Segment Open
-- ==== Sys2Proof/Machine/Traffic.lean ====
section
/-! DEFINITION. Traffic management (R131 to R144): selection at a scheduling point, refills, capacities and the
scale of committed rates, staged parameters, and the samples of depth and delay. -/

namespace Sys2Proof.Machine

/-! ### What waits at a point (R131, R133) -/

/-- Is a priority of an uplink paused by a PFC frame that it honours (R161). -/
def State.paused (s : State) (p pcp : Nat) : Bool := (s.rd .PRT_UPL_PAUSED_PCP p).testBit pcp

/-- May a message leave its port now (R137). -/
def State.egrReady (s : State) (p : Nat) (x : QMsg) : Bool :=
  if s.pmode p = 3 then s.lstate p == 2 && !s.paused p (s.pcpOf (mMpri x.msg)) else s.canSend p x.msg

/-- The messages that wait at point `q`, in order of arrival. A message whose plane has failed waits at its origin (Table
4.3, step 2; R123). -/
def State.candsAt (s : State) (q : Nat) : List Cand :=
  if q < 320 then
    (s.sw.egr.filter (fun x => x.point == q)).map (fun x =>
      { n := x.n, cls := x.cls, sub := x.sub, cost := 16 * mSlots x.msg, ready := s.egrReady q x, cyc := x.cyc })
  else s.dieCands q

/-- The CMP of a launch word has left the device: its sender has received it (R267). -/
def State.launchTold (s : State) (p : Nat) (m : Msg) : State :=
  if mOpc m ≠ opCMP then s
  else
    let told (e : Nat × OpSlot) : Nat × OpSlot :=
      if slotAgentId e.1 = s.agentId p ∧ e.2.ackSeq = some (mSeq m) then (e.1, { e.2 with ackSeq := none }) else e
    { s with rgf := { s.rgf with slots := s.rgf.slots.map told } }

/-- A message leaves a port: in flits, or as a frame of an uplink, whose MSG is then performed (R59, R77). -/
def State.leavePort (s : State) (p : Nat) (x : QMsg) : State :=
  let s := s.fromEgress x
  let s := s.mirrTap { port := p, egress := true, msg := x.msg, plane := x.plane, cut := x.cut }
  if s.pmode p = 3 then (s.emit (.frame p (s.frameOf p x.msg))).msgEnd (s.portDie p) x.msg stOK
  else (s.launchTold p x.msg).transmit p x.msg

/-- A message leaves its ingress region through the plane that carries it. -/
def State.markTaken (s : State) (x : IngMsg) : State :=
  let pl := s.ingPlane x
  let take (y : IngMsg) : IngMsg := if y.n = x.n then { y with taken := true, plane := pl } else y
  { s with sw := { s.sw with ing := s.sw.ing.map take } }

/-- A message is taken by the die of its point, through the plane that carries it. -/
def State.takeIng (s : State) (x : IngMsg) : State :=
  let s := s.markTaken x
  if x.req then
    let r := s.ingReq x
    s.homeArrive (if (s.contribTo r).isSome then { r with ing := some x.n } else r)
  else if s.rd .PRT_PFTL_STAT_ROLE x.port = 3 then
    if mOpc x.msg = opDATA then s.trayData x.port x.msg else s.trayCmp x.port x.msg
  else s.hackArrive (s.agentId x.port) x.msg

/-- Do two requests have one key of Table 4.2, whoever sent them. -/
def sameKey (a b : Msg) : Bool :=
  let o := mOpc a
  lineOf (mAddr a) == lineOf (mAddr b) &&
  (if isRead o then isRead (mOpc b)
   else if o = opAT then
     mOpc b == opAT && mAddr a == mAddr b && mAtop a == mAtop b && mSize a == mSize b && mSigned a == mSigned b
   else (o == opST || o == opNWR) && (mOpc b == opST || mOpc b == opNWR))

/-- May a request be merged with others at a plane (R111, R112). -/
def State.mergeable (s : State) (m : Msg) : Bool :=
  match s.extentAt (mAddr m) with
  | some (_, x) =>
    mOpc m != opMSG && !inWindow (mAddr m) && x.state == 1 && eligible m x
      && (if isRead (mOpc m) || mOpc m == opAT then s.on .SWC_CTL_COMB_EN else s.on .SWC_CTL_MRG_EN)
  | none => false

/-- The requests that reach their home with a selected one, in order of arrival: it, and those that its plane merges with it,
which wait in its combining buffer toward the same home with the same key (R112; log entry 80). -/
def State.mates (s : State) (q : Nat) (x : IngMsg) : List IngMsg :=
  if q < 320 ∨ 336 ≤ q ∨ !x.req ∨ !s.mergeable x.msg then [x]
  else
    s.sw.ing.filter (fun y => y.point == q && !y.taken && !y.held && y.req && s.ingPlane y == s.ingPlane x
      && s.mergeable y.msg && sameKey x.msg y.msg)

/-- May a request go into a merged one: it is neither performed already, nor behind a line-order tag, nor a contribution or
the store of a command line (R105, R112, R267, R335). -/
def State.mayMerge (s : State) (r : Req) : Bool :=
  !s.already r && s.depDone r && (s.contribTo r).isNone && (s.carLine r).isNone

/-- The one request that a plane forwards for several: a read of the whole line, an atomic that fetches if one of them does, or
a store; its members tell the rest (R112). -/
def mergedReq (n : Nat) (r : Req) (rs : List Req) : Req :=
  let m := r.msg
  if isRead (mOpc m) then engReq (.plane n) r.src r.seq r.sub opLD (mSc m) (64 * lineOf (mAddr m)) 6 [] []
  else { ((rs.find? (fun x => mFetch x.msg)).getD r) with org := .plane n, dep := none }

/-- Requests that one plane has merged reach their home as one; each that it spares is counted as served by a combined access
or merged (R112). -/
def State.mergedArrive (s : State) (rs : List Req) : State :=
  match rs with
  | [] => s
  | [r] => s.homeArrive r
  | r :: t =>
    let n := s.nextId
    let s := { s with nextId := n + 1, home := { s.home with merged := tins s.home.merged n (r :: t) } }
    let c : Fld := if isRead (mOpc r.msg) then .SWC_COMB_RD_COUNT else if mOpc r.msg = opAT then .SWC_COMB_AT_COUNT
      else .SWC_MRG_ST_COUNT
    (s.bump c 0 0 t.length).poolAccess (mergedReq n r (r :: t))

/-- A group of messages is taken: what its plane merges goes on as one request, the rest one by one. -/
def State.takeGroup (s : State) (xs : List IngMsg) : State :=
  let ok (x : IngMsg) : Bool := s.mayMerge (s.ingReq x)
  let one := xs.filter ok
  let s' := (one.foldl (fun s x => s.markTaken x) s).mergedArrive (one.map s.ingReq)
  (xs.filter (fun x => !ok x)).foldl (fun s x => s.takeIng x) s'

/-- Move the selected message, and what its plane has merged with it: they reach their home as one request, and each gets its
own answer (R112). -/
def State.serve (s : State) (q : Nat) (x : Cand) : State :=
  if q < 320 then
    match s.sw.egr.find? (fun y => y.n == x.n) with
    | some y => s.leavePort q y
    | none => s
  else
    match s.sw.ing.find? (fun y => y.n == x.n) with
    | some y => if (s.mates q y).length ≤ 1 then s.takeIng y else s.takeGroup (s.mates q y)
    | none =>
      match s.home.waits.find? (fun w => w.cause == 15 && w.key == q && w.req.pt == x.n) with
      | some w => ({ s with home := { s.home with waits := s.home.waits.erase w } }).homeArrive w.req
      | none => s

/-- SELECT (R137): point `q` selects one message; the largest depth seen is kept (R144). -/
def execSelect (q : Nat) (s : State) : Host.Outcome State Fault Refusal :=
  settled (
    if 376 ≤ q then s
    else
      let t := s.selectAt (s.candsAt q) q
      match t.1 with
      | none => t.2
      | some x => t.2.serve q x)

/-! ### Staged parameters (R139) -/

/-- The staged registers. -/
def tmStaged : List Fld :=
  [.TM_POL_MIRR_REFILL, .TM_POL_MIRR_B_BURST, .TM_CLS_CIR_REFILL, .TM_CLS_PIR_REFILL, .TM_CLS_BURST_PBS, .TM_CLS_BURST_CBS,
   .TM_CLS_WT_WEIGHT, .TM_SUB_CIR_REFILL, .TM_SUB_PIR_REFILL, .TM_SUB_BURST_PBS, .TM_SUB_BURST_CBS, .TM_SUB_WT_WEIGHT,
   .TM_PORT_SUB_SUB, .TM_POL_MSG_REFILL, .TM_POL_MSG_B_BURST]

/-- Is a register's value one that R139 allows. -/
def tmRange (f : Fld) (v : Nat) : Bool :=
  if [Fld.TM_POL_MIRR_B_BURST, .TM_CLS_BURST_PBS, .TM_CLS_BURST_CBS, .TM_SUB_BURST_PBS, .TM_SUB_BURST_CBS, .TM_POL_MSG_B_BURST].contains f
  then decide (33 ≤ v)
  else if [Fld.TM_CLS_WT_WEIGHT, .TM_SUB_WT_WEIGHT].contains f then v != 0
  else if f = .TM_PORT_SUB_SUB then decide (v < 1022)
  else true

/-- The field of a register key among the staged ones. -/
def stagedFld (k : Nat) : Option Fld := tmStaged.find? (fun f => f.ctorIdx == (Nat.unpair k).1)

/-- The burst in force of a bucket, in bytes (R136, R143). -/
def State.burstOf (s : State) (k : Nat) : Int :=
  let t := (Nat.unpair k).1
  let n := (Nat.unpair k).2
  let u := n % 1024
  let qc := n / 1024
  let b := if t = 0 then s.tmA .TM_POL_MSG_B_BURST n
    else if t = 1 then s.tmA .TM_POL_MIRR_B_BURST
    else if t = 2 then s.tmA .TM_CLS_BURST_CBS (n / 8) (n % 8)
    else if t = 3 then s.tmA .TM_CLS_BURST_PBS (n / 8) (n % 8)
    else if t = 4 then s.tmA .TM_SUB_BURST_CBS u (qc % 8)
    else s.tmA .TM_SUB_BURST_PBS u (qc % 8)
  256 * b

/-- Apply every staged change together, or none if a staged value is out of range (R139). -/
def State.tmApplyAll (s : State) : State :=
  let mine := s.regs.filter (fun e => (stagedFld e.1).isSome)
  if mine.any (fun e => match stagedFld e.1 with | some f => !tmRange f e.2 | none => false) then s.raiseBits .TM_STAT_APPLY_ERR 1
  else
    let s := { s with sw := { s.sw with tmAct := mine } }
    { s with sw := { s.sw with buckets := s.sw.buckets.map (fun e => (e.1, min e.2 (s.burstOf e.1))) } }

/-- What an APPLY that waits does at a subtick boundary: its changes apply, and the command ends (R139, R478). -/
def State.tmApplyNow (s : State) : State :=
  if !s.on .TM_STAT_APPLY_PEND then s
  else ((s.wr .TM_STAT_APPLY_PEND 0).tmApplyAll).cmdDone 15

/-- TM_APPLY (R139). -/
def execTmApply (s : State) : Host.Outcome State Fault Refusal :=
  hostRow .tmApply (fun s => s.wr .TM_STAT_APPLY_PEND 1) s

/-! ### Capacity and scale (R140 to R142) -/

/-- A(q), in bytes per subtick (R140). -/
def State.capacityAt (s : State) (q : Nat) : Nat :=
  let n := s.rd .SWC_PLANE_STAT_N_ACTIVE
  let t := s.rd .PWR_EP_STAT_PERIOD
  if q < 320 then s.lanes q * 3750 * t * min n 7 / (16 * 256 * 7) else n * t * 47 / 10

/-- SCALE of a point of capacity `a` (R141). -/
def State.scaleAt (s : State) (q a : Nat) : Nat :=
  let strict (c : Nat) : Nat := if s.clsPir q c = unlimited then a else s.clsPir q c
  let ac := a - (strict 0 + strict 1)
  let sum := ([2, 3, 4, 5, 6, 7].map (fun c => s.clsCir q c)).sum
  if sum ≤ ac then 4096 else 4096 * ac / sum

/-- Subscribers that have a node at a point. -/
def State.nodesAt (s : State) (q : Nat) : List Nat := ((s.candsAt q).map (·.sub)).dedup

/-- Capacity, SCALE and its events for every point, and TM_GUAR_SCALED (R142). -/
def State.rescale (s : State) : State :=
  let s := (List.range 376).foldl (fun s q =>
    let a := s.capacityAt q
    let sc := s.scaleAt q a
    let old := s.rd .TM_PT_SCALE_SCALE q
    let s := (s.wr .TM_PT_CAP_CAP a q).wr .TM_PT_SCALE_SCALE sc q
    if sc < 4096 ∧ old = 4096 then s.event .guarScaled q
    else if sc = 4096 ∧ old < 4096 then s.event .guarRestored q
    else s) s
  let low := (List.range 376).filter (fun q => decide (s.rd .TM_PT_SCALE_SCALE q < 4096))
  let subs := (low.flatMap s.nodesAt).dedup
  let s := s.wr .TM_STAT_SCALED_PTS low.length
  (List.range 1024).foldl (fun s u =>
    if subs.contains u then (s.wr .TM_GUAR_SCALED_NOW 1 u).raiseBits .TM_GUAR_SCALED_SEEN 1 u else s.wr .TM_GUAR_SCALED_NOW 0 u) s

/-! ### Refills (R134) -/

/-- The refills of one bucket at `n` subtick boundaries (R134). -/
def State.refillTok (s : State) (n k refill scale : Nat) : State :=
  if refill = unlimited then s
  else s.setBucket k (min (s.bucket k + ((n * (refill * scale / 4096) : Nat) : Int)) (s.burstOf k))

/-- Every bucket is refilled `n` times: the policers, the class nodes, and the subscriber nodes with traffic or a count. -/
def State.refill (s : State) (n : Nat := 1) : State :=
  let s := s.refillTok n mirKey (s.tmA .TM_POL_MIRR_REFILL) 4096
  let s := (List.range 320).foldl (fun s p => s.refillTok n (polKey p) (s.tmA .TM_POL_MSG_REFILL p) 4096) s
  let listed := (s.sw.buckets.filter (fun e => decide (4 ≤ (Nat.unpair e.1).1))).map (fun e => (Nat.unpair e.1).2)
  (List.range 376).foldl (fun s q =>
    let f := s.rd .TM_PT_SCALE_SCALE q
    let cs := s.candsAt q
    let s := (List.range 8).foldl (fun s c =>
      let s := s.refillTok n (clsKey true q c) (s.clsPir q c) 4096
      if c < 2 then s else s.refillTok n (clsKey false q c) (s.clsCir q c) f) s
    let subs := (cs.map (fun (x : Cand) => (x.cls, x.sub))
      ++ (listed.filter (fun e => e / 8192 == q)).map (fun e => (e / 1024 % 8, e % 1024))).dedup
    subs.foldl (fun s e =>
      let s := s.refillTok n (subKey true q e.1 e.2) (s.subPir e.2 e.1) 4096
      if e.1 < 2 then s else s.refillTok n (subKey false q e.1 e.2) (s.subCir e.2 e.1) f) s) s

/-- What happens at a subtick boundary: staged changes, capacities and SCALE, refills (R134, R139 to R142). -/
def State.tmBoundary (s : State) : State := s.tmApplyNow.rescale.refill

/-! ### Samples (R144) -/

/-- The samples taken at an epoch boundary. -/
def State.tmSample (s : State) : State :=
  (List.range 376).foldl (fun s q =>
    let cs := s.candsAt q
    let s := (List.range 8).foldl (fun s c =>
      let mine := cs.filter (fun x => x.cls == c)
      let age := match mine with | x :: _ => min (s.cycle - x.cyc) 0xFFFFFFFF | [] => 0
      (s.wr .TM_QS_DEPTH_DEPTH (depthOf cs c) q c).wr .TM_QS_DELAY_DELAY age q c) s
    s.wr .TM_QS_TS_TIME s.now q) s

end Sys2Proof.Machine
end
Segment Closed
Segment Open
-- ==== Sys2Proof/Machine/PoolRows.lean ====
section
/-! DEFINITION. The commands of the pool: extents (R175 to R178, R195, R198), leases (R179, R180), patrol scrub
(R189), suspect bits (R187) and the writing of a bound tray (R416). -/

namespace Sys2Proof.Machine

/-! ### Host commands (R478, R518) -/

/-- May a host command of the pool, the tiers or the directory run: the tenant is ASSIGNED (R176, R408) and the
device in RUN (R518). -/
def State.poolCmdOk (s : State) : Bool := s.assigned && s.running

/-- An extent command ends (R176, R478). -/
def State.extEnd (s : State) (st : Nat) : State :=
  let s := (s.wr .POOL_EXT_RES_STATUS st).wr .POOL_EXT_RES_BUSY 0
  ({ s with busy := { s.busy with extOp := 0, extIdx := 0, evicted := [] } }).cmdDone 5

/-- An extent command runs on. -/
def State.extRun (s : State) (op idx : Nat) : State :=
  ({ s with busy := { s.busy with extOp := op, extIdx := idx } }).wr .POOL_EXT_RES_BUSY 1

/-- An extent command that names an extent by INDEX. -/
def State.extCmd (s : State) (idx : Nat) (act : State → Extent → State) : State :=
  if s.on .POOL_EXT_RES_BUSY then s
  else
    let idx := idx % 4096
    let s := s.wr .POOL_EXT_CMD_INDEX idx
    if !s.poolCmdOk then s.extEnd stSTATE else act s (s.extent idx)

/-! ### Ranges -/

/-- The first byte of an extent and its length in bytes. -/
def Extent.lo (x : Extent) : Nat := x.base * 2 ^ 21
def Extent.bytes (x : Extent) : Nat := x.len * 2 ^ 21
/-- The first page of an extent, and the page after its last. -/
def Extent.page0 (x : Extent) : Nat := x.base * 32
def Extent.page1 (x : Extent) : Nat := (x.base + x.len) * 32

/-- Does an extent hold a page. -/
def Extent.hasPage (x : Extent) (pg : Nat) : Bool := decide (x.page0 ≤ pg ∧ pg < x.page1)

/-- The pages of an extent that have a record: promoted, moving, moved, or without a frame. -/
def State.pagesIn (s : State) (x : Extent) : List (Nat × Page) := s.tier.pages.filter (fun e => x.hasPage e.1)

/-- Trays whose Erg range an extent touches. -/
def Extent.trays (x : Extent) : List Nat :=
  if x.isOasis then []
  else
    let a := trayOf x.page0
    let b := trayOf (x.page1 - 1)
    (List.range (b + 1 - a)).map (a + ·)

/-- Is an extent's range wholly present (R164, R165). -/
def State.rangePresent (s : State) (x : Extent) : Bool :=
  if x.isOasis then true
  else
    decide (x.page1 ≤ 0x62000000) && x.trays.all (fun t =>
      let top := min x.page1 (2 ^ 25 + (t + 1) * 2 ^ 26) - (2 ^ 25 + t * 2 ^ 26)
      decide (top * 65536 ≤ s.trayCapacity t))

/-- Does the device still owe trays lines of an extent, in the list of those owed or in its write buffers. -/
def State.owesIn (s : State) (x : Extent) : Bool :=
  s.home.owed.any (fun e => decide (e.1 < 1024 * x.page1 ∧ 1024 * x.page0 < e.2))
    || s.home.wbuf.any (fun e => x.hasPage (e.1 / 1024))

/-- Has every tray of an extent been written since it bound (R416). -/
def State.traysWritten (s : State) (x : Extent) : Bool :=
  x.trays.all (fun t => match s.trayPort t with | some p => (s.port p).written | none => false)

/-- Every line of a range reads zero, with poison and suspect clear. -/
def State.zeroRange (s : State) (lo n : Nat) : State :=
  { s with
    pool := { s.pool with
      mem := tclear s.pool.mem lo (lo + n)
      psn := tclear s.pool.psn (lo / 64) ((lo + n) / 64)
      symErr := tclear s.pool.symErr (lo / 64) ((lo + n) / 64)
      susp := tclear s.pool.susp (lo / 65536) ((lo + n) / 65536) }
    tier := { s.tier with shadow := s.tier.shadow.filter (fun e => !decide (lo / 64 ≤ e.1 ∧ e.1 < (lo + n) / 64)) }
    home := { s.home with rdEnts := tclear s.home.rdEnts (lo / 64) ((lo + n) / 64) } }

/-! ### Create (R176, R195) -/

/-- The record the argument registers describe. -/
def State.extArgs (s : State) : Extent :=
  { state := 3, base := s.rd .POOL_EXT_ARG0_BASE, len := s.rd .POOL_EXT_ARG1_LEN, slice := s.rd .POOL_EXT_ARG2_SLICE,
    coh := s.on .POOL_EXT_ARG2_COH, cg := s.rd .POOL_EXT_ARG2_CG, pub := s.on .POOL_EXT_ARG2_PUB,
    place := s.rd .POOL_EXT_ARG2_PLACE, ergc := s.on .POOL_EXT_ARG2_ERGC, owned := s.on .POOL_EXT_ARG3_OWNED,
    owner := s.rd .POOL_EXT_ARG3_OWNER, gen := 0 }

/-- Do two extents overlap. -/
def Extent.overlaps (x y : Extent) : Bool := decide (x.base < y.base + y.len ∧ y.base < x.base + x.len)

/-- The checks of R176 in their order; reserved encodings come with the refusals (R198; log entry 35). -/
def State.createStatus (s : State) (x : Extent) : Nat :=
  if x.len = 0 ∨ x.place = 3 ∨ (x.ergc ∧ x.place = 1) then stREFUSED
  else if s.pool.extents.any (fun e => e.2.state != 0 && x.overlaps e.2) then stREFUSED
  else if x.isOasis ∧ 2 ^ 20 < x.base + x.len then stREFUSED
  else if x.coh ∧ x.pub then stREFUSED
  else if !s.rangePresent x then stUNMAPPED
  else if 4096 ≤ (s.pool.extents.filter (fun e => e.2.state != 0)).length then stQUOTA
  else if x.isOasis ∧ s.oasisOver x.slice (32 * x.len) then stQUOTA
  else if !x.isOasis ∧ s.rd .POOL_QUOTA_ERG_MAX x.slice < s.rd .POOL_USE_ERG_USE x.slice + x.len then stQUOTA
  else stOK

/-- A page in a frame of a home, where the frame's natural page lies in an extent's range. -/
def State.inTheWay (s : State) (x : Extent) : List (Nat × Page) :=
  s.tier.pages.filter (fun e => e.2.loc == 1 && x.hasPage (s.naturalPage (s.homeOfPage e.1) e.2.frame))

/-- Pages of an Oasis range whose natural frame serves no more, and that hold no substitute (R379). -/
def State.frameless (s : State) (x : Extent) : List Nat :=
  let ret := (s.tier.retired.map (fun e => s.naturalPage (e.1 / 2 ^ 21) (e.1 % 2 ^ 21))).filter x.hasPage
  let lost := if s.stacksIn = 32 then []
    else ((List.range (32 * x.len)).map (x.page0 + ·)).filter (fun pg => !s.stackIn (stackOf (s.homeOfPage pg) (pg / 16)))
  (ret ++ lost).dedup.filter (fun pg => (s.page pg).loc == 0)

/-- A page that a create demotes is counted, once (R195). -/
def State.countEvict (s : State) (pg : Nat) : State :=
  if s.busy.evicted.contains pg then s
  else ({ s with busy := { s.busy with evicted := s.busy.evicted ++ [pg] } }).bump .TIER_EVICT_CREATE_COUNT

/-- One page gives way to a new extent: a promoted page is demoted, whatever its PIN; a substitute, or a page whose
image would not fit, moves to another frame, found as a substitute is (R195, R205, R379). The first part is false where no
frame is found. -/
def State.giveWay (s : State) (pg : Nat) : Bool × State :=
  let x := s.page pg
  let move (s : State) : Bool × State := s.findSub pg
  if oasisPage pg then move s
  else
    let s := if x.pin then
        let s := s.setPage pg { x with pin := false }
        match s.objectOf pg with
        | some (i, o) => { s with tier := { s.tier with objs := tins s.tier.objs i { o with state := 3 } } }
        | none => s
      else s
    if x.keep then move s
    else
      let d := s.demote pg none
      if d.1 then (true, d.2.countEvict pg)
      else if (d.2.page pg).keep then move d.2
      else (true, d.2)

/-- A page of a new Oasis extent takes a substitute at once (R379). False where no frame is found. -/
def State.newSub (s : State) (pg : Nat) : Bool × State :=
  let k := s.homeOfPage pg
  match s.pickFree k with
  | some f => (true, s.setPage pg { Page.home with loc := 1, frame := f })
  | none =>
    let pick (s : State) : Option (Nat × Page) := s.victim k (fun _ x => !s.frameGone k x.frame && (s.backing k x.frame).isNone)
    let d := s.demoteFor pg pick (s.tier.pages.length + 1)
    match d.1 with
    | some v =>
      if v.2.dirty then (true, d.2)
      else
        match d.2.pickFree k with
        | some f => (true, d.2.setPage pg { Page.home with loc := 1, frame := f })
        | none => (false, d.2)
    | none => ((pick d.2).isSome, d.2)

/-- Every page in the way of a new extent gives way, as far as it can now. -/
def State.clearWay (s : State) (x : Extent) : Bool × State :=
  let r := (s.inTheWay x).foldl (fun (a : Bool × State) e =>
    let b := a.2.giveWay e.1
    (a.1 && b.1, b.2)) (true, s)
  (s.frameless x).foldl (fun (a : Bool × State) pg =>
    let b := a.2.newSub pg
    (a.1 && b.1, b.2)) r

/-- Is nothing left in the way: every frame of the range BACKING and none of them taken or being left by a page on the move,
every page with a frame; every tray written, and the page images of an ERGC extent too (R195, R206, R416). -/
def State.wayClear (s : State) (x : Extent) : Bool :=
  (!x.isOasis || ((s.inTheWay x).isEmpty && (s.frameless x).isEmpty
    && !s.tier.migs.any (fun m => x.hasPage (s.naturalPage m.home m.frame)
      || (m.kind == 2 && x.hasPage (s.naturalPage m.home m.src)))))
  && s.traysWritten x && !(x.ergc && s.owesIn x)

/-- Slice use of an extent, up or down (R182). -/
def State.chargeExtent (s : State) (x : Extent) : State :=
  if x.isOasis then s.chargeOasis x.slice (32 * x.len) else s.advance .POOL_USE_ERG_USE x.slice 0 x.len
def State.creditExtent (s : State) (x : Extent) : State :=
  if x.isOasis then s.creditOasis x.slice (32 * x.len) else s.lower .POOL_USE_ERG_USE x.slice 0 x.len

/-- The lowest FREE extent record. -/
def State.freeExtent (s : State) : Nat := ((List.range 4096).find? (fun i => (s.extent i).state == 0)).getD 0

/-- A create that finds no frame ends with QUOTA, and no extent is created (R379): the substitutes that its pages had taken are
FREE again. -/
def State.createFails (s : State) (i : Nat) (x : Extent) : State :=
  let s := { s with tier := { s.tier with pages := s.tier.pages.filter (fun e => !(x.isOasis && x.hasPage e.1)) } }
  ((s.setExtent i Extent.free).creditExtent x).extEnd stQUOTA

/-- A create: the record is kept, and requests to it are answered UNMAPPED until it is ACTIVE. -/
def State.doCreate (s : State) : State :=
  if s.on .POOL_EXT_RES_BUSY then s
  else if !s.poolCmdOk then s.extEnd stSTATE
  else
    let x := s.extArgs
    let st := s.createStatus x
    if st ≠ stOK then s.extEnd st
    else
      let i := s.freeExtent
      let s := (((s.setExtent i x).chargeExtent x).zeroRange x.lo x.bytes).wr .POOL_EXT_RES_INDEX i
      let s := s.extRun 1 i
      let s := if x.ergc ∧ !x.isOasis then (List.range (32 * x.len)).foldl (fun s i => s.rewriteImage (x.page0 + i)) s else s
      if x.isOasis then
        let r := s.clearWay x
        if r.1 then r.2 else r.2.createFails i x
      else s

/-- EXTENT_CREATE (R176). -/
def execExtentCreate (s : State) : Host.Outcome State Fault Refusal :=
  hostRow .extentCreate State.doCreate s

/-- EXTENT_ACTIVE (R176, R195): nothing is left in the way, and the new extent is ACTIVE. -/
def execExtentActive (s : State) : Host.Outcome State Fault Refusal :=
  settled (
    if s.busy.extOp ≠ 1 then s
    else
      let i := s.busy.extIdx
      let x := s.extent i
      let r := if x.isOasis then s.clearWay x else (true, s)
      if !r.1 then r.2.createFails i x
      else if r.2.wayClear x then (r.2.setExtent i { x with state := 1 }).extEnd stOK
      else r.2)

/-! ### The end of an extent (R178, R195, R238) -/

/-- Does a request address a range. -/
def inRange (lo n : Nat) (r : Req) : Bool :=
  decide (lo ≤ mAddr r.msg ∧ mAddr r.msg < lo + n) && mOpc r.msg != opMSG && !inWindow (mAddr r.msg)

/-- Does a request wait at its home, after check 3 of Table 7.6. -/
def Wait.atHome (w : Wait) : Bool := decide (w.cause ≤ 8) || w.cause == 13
Segment Closed
Segment Open
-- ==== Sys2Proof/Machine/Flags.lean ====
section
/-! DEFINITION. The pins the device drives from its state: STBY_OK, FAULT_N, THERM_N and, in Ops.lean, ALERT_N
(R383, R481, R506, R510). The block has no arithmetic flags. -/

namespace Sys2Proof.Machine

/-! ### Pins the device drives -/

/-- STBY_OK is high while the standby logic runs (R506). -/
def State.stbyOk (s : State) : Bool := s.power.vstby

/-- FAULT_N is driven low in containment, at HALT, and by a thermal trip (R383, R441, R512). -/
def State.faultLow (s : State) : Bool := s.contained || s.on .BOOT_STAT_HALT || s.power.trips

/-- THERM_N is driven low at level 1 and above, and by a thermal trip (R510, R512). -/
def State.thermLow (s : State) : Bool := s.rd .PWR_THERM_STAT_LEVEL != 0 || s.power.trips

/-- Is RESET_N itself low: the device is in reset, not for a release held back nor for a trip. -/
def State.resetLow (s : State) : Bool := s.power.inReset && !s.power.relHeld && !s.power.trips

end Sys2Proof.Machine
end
Segment Closed
** Problem requirements **
Look above for the line with "else if t = 3" and the line with "def execTmApply (s". Retype those two lines and every line between them exactly, adding nothing.

** Written solution **
    else if t = 3 then s.tmA .TM_CLS_BURST_PBS (n / 8) (n % 8)
    else if t = 4 then s.tmA .TM_SUB_BURST_CBS u (qc % 8)
    else s.tmA .TM_SUB_BURST_PBS u (qc % 8)
  256 * b

/-- Apply every staged change together, or none if a staged value is out of range (R139). -/
def State.tmApplyAll (s : State) : State :=
  let mine := s.regs.filter (fun e => (stagedFld e.1).isSome)
  if mine.any (fun e => match stagedFld e.1 with | some f => !tmRange f e.2 | none => false) then s.raiseBits .TM_STAT_APPLY_ERR 1
  else
    let s := { s with sw := { s.sw with tmAct := mine } }
    { s with sw := { s.sw with buckets := s.sw.buckets.map (fun e => (e.1, min e.2 (s.burstOf e.1))) } }

/-- What an APPLY that waits does at a subtick boundary: its changes apply, and the command ends (R139, R478). -/
def State.tmApplyNow (s : State) : State :=
  if !s.on .TM_STAT_APPLY_PEND then s
  else ((s.wr .TM_STAT_APPLY_PEND 0).tmApplyAll).cmdDone 15

/-- TM_APPLY (R139). -/
def execTmApply (s : State) : Host.Outcome State Fault Refusal :=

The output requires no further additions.